(Data shown Opens)

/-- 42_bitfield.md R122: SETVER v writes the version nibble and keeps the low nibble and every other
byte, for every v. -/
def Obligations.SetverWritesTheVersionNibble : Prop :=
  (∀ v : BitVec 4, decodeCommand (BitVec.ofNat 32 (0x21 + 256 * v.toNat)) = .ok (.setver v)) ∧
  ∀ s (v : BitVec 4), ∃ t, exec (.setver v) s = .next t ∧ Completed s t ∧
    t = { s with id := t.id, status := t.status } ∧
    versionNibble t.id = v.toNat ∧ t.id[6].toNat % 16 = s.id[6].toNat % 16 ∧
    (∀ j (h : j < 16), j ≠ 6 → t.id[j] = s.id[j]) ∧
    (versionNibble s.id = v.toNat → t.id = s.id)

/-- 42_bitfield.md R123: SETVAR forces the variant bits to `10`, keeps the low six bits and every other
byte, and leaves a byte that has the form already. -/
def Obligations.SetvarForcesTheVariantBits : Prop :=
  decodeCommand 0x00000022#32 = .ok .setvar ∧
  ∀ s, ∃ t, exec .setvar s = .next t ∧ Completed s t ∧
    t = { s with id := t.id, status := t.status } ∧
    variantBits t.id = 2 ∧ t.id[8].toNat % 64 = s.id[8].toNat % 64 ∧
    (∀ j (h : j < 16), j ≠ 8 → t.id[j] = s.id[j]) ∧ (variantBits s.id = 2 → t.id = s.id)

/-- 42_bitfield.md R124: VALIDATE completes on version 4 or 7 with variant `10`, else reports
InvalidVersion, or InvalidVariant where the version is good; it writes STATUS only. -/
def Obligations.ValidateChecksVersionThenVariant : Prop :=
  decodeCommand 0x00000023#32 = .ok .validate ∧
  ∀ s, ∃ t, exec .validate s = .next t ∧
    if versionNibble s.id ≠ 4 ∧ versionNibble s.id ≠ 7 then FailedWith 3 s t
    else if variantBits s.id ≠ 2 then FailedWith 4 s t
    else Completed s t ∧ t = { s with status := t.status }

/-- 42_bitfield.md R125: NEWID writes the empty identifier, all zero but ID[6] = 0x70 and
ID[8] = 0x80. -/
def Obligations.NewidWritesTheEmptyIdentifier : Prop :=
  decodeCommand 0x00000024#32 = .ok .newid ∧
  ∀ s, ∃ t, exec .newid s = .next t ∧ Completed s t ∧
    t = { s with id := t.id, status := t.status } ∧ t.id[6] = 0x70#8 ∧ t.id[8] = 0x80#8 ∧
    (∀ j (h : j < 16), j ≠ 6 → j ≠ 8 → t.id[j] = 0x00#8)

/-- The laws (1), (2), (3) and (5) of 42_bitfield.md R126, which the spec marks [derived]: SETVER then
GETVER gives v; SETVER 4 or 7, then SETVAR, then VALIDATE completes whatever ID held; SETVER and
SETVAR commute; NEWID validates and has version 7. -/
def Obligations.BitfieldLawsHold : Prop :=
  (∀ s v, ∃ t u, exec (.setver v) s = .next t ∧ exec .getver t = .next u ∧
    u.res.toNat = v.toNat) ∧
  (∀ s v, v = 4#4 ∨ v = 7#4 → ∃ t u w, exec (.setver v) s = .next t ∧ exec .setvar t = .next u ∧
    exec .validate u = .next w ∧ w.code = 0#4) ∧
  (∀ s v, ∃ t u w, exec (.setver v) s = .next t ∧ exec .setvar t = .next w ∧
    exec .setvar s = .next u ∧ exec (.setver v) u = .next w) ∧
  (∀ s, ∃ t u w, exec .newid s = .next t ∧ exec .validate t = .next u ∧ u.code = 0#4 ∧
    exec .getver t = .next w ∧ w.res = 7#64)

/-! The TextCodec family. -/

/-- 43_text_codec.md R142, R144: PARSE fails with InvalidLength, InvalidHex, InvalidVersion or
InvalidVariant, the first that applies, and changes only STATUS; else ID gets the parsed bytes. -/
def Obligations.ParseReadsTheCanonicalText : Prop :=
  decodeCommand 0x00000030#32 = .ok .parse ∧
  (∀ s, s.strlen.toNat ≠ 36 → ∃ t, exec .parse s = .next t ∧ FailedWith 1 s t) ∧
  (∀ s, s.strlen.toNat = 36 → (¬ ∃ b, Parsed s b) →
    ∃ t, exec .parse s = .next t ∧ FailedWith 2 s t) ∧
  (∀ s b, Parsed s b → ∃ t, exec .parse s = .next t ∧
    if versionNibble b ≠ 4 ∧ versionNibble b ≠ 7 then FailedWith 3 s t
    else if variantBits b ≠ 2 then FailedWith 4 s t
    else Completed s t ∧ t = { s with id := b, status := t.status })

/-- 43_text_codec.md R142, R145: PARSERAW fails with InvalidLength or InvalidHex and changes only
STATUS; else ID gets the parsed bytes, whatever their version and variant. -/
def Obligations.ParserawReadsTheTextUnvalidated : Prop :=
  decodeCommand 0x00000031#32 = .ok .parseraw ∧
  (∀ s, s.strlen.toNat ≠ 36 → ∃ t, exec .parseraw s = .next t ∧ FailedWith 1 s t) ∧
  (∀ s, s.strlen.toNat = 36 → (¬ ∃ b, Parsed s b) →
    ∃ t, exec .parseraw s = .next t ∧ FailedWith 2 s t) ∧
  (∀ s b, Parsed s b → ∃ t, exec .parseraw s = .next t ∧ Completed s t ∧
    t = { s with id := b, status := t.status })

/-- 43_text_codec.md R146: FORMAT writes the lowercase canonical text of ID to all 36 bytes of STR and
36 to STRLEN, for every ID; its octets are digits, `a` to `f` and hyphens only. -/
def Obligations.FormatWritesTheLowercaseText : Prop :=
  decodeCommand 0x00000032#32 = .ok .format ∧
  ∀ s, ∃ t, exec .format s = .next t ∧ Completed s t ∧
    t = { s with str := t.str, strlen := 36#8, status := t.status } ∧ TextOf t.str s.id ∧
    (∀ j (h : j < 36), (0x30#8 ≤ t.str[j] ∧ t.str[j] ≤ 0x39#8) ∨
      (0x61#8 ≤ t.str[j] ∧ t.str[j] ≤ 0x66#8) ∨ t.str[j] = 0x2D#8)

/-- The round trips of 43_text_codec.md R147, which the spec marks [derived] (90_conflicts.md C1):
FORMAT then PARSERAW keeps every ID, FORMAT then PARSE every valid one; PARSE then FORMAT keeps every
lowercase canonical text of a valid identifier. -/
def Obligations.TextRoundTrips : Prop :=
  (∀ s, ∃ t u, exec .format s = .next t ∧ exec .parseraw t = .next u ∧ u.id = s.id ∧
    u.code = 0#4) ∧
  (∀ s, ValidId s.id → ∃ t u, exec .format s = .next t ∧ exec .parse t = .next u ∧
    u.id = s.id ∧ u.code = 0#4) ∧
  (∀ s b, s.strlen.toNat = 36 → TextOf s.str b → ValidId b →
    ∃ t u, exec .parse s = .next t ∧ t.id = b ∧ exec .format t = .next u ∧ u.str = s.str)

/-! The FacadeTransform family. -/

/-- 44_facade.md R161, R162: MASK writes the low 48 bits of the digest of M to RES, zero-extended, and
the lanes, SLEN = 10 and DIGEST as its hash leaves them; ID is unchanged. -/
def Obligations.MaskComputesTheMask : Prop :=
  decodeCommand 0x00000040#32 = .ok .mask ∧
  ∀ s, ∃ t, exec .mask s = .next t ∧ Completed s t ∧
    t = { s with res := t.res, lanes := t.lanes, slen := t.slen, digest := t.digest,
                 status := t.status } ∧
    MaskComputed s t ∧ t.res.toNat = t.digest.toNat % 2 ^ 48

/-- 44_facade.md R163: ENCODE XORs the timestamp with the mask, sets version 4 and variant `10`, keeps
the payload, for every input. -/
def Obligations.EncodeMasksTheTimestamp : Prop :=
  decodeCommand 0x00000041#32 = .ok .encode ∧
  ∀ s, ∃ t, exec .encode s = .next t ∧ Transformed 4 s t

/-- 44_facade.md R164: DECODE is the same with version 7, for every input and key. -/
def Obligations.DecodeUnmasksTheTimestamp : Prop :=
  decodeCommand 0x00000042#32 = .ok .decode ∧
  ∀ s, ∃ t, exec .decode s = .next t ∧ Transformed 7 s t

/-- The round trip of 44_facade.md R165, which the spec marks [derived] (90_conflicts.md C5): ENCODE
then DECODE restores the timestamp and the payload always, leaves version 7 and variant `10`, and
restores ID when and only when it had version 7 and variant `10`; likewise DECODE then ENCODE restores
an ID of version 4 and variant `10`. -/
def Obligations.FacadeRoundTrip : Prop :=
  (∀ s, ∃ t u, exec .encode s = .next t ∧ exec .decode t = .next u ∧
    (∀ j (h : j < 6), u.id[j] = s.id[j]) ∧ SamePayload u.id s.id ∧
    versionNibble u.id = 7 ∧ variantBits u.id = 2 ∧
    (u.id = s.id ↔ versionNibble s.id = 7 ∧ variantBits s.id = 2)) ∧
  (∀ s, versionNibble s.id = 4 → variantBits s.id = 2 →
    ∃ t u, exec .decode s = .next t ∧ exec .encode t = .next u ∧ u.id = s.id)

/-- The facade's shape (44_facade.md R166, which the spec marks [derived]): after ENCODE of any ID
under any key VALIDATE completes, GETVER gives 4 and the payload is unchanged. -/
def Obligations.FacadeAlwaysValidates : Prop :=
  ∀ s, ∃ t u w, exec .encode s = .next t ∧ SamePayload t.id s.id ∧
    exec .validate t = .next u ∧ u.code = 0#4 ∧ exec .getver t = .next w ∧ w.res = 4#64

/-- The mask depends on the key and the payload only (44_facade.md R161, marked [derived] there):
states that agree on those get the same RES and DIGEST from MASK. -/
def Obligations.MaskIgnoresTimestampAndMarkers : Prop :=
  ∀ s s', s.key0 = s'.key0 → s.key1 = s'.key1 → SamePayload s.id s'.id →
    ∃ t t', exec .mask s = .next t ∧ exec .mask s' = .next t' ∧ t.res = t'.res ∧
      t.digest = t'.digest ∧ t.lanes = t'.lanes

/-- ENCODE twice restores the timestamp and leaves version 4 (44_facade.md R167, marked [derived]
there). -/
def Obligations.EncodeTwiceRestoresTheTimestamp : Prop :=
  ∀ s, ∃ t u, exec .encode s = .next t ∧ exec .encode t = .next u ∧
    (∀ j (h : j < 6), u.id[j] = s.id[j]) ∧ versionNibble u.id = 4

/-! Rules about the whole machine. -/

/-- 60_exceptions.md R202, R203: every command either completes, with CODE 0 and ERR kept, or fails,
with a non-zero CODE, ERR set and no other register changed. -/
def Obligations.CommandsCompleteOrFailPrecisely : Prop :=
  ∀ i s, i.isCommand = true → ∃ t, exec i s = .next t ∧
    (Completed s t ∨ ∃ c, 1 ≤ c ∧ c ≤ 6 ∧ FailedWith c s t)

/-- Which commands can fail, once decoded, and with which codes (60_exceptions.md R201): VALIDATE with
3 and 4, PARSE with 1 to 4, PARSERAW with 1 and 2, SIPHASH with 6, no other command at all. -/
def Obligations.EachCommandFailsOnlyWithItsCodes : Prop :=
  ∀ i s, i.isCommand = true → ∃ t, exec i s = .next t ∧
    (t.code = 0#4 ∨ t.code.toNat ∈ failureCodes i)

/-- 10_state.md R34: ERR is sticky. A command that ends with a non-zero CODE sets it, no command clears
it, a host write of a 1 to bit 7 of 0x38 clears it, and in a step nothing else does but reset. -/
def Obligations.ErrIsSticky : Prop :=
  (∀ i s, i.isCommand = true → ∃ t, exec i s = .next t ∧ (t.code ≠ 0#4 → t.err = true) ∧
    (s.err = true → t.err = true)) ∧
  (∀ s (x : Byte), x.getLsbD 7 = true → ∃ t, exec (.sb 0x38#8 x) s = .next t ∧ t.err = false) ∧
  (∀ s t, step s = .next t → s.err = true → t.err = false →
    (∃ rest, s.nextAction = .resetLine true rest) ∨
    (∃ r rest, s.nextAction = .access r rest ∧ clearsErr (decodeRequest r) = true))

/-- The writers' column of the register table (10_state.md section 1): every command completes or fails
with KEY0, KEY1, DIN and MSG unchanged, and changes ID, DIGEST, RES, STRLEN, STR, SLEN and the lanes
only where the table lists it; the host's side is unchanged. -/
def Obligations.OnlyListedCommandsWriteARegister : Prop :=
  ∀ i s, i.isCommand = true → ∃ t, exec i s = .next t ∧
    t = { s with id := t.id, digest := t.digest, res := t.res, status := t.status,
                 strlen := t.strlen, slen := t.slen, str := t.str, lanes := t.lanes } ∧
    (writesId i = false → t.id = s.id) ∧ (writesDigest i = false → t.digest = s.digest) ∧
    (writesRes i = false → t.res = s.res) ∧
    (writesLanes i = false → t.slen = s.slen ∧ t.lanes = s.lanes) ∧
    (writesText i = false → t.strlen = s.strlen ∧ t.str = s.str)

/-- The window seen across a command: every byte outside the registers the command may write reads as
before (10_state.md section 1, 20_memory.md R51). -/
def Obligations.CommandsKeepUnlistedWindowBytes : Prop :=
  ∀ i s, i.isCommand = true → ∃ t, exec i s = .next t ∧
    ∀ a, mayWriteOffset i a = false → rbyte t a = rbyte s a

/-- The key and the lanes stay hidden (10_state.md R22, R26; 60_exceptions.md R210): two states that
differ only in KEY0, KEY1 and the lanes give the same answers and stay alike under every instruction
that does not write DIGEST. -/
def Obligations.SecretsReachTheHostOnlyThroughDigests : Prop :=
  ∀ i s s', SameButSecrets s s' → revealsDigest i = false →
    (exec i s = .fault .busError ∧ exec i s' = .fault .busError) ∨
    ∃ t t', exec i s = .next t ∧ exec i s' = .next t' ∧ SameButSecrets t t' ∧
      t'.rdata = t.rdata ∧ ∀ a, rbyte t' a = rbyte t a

(Data shown Closes)

## Your task
Using the entries above, copy out all lines that contain the string "marked".

## Solution
/-- The mask depends on the key and the payload only (44_facade.md R161, marked [derived] there):
/-- ENCODE twice restores the timestamp and leaves version 4 (44_facade.md R167, marked [derived]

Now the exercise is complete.